Leaving the Silencer without a plan as to how she'd make it to Jakku wasn't the smartest choice she had made, but Rey had been fortunate when she found a fisherman who was going there that night in Batuu's harbor. Returning to the island where her parents had abandoned her years ago made her feel as if she had been living inside an hourglass for the last couple of months.

How could she have been so happy one minute, only to have it all slip through her fingers the next? It was a terrible dream. It had to have been.

A few hours later, though, when she arrived at the front door of the shack Rey had called home, reality showed her that it wasn't a dream she was living in, but a nightmare. A nightmare she wouldn't be waking from anytime soon. She cried for the majority of the night until sleep claimed her just hours before dawn.

Rising at daybreak, she prowled the beach for anything worth food and supplies at the market, instead of going to Maz's as usual. Maz would have had questions. Questions she would have wanted answered. Explaining to the old woman why she had come back was inevitable, and all Rey wanted to do for now was simply forget.

Thank God the universe seemed to have been on her side for once.

She slid into that routine again the following days afterward. Looking for objects buried in sand anchored her thoughts, curbed the need to ask herself why her parents threw her to the gutters. She'd gone over that with herself many times before, the outcome shouldn't have surprised her.

Yet, hearing the truth had managed to undo every stitch on her heart. And no one was to blame but herself for foolishly thinking that her parents could still come back for her when she'd known it wouldn't happen.

So what did that mean for her and Ben? Did her subconscious feed her lies about him as well? What if the compass led her to him so she could discover the truth about her parents—to give her peace knowing they were gone forever, to let her finally move forward in life. Nothing more, nothing less.

Rey blenched.

She knew that wasn't true. Whatever this was - this feeling cemented deep in her heart - it felt real, like a part of her was missing. Ben had cared about her, despite her imperfections, despite the fact she was an orphan, a nobody. Life without him was...empty. And painfully hollow.
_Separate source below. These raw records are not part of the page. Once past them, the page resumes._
-- ==== Sys2Proof/Machine/Alu.lean ====
section
/-! DEFINITION. The ALU (40_blocks.md R124 to R131). -/

namespace Sys2Proof.Machine

/-- The five ALU operations, an enumeration without numeric codes (R119, D19). -/
inductive AluOp where
  | add | sub | and | or | sll
  deriving DecidableEq, Repr

/-- The shift distance: the low 6 bits of operand 2 (R129, D4). -/
def shiftDistance (b : Word) : Nat := (b.extractLsb' 0 6).toNat

/-- The ALU's result on operand 1 `a` and operand 2 `b` (R125 to R129), modulo 2^64 (R131). -/
def aluResult (op : AluOp) (a b : Word) : Word :=
  match op with
  | .add => a + b
  | .sub => a - b
  | .and => a &&& b
  | .or => a ||| b
  | .sll => a <<< shiftDistance b

/-- The ALU: `(operand, operand, operation) → (result, zero-flag)` (R124, R130). -/
def alu (op : AluOp) (a b : Word) : Word × Bool :=
  (aluResult op a b, zeroFlag (aluResult op a b))

end Sys2Proof.Machine
end

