-- ==== Sys2Proof/WellFormed.lean ====
section
/-! DEFINITION. Which terms of Instr stand for an encodable instruction. -/

namespace Sys2Proof

/-- Every operand field has exactly the width of its encoding, so one check is left: a branch offset is even,
"imm[0] is not encoded; it is always 0" (R85). -/
def Instr.wellFormed : Instr → Bool
  | .add _ _ _ => true
  | .sub _ _ _ => true
  | .and _ _ _ => true
  | .or _ _ _ => true
  | .sll _ _ _ _ => true
  | .addi _ _ _ => true
  | .addiF7x20 _ _ _ => true
  | .andi _ _ _ => true
  | .ori _ _ _ => true
  | .slli _ _ _ => true
  | .ld _ _ _ _ => true
  | .sd _ _ _ _ => true
  | .beq _ _ _ offset => !offset.getLsbD 0

end Sys2Proof
end

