-- ==== Sys2Proof/Laws/State.lean ====
section
/-! SUPPORT. One lemma per field per update of State, so that no later proof unfolds a record update. -/

namespace Sys2Proof.Machine

variable (s : State) (r : RegIdx) (v : Word) (m : Memory) (f : Fault) (w : InstrWord) (p : Word)

@[simp] theorem State.setReg_pc : (s.setReg r v).pc = s.pc := rfl
@[simp] theorem State.setReg_clock : (s.setReg r v).clock = s.clock := rfl
@[simp] theorem State.setReg_mem : (s.setReg r v).mem = s.mem := rfl
@[simp] theorem State.setReg_status : (s.setReg r v).status = s.status := rfl
@[simp] theorem State.setReg_imem : (s.setReg r v).imem = s.imem := rfl
@[simp] theorem State.setReg_lastAddr : (s.setReg r v).lastAddr = s.lastAddr := rfl

@[simp] theorem State.setMem_x : (s.setMem m).x = s.x := rfl
@[simp] theorem State.setMem_pc : (s.setMem m).pc = s.pc := rfl
@[simp] theorem State.setMem_clock : (s.setMem m).clock = s.clock := rfl
@[simp] theorem State.setMem_mem : (s.setMem m).mem = m := rfl
@[simp] theorem State.setMem_status : (s.setMem m).status = s.status := rfl
@[simp] theorem State.setMem_imem : (s.setMem m).imem = s.imem := rfl
@[simp] theorem State.setMem_lastAddr : (s.setMem m).lastAddr = s.lastAddr := rfl
@[simp] theorem State.setMem_reg : (s.setMem m).reg r = s.reg r := rfl
@[simp] theorem State.setMem_self : s.setMem s.mem = s := rfl

@[simp] theorem State.fail_x : (s.fail f).x = s.x := rfl
@[simp] theorem State.fail_pc : (s.fail f).pc = s.pc := rfl
@[simp] theorem State.fail_clock : (s.fail f).clock = s.clock := rfl
@[simp] theorem State.fail_mem : (s.fail f).mem = s.mem := rfl
@[simp] theorem State.fail_status : (s.fail f).status = .faulted f := rfl
@[simp] theorem State.fail_imem : (s.fail f).imem = s.imem := rfl
@[simp] theorem State.fail_lastAddr : (s.fail f).lastAddr = s.lastAddr := rfl
@[simp] theorem State.fail_reg : (s.fail f).reg r = s.reg r := rfl

@[simp] theorem State.advance_x : (s.advance p).x = s.x := rfl
@[simp] theorem State.advance_pc : (s.advance p).pc = p := rfl
@[simp] theorem State.advance_clock : (s.advance p).clock = s.clock + 1#64 := rfl
@[simp] theorem State.advance_mem : (s.advance p).mem = s.mem := rfl
@[simp] theorem State.advance_status :
    (s.advance p).status = if s.lastAddr < p then .halted else s.status := rfl
@[simp] theorem State.advance_imem : (s.advance p).imem = s.imem := rfl
@[simp] theorem State.advance_lastAddr : (s.advance p).lastAddr = s.lastAddr := rfl
@[simp] theorem State.advance_reg : (s.advance p).reg r = s.reg r := rfl

@[simp] theorem State.loadAtPc_x : (s.loadAtPc w).x = s.x := rfl
@[simp] theorem State.loadAtPc_pc : (s.loadAtPc w).pc = s.pc := rfl
@[simp] theorem State.loadAtPc_clock : (s.loadAtPc w).clock = s.clock := rfl
@[simp] theorem State.loadAtPc_mem : (s.loadAtPc w).mem = s.mem := rfl
@[simp] theorem State.loadAtPc_status : (s.loadAtPc w).status = .running := rfl
@[simp] theorem State.loadAtPc_imem : (s.loadAtPc w).imem = s.imem.put s.pc.toNat w := rfl

/-- A register reads what was last written to it, index 0 included (R22). -/
@[simp] theorem State.setReg_reg_self : (s.setReg r v).reg r = v := by
  simp [State.reg, State.setReg]

/-- No two registers alias (R21). -/
@[simp] theorem State.setReg_reg_of_ne {r r' : RegIdx} (h : r' ≠ r) : (s.setReg r v).reg r' = s.reg r' := by
  have hne : r.toNat ≠ r'.toNat := fun e => h (BitVec.eq_of_toNat_eq e.symm)
  simp [State.reg, State.setReg, hne]

/-- Every register is 0 after reset (R37). -/
@[simp] theorem State.reset_reg : State.reset.reg r = 0#64 := by
  simp [State.reg, State.reset]

end Sys2Proof.Machine
end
She missed feeling whole, missed not being alone; even though being alone was what she had wanted. She missed him. His eyes. His voice—she missed that rumble in his voice more than words could describe.
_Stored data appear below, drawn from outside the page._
/-! ### Faults: V3 to V7, and what the host may see -/

/-- V7.3: the word `0x00000073`. -/
theorem test_unsupported_opcode_faults :
    seen 1 (tick (machine 0x00000073 [(1, 11)] [] 0 0)) = (11, 0, 0, .faulted (.unsupportedOpcode 0x00000073)) := by decide
/-- V3.14. -/
theorem test_unresolved_rtype_faults :
    seen 3 (tick (machine 0x4020D1B3 [(1, 1), (2, 2)] [] 0 0)) = (0, 0, 0, .faulted (.unresolvedAluOperation 2 32 5)) := by decide
/-- S5: scenario B as the source writes it faults in its first tick. -/
theorem test_addi_100_faults :
    seen 1 (tick (machine 0x06400093 [] [] 0 12)) = (0, 0, 0, .faulted (.unresolvedAluOperation 2 3 0)) := by decide
/-- V5.5: the last byte would be 1024. -/
theorem test_sd_past_the_end_faults :
    seen 1 (tick (machine 0x0020B023 [(1, 1017), (2, 1)] [] 0 0)) = (1017, 0, 0, .faulted (.addressOutOfRange 1017)) := by decide
/-- V5.19: the address is not truncated. -/
theorem test_ld_negative_address_faults :
    seen 3 (tick (machine 0xFF80B183 [(1, 4), (3, 77)] [] 0 0)) = (77, 0, 0, .faulted (.addressOutOfRange 0xFFFFFFFFFFFFFFFC)) := by decide
/-- V7.9: no entry at address 0. -/
theorem test_fetch_miss_faults :
    seen 0 (tick { State.reset with imem := [(4, 0x00000013)], lastAddr := 4 }) =
      (0, 0, 0, .faulted (.instructionFetchFault 0)) := by decide
/-- R250: an ended machine does not move. -/
theorem test_halted_machine_is_frozen :
    let s := tick (machine 0x00000013 [] [] 0 0)
    seen 0 s = (0, 4, 1, .halted) ∧ tick s = s := by decide
/-- R227, R244: what is readable after a halt and after a fault. -/
theorem test_observation :
    (tick (machine 0x0020B023 [(1, 1016), (2, 0x0102030405060708)] [] 0 0)).observeMemory 1020 4 =
      some [0x04, 0x03, 0x02, 0x01] ∧
    (tick (machine 0x0020B023 [(1, 1016)] [] 0 0)).observeMemory 1020 5 = none ∧
    (machine 0x0020B023 [] [] 0 0).observeMemory 0 1 = none ∧
    (tick (machine 0x00000013 [] [] 0 0)).observePc = some 4 ∧ (machine 0x00000013 [] [] 0 0).observePc = none ∧
    (tick (machine 0x00000073 [] [] 0 0)).faultCause = some (.unsupportedOpcode 0x73) := by decide
/-- R244, with the end state of P5: after a fault the state before the faulting tick is readable, `pc` and memory too. -/
theorem test_observation_after_a_fault :
    let s := machine 0x0010BCA3 [(1, 992)] [(1016, 0xE0), (1017, 0x03)] 12 16
    (tick s).faultCause = some (.addressOutOfRange 1017) ∧ (tick s).beforeFault = some s ∧
    (tick s).observePc = some 12 ∧ (tick s).observeMemory 1016 8 = some [0xE0, 0x03, 0, 0, 0, 0, 0, 0] := by decide

/-! ### Launch: V7.12, R242 -/

theorem test_launch_refuses_an_empty_store : refusal (launch [] 0 zeros) = some .emptyInstructionStore := by decide
theorem test_launch_refuses_two_entries_at_one_address :
    refusal (launch [(0, 0x13), (0, 0x33)] 0 zeros) = some .duplicateAddress := by decide
theorem test_launch_refuses_a_wrong_last_addr :
    refusal (launch [(0, 0x13)] 4 zeros) = some .lastAddrNotLargest := by decide
theorem test_launch_refuses_257_entries :
    refusal (launch (standardLayout 0 (List.replicate 257 0x13)) 1024 zeros) = some .tooManyEntries := by
  decide +kernel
It had only been four days since she left the Silencer and without Ben beside her, four days on Jakku felt more like a hundred. And her loneliness never ceased to worsen whenever the moon began its evening ascent.

Sometimes, even the brightest and starriest skies weren't able to keep darkness completely away.

Lounging on a cot in front of her shanty's window, her locket singing its lullaby on the windowsill, Rey mulled over Ben's words to her. How impossible it was to ignore the hurt in his eyes, the desperation in his words, as he begged her to stay.

How could he have wanted her still when she'd called him weak just minutes before? Held him responsible for the Stardust's casualties when that ire should have been directed at Hux.

Always, always blaming Ben. Always barging in with guns ablazing, and never asking questions beforehand.

Her eyes watered, blurring the skeleton key that her forefingers and thumbs held pinched in between. A key that appeared as an ordinary chest key to anyone else but unlocked something meaningful to Rey. Something valuable but priceless, and more precious than all the diamonds and rubies that money could buy in the world. And she wondered, briefly, where his heart was hidden.

Days. Weeks. Whatever measure of time had passed before they reunited again, would Ben still feel she owned his heart? Perceived her as his true north as she did him?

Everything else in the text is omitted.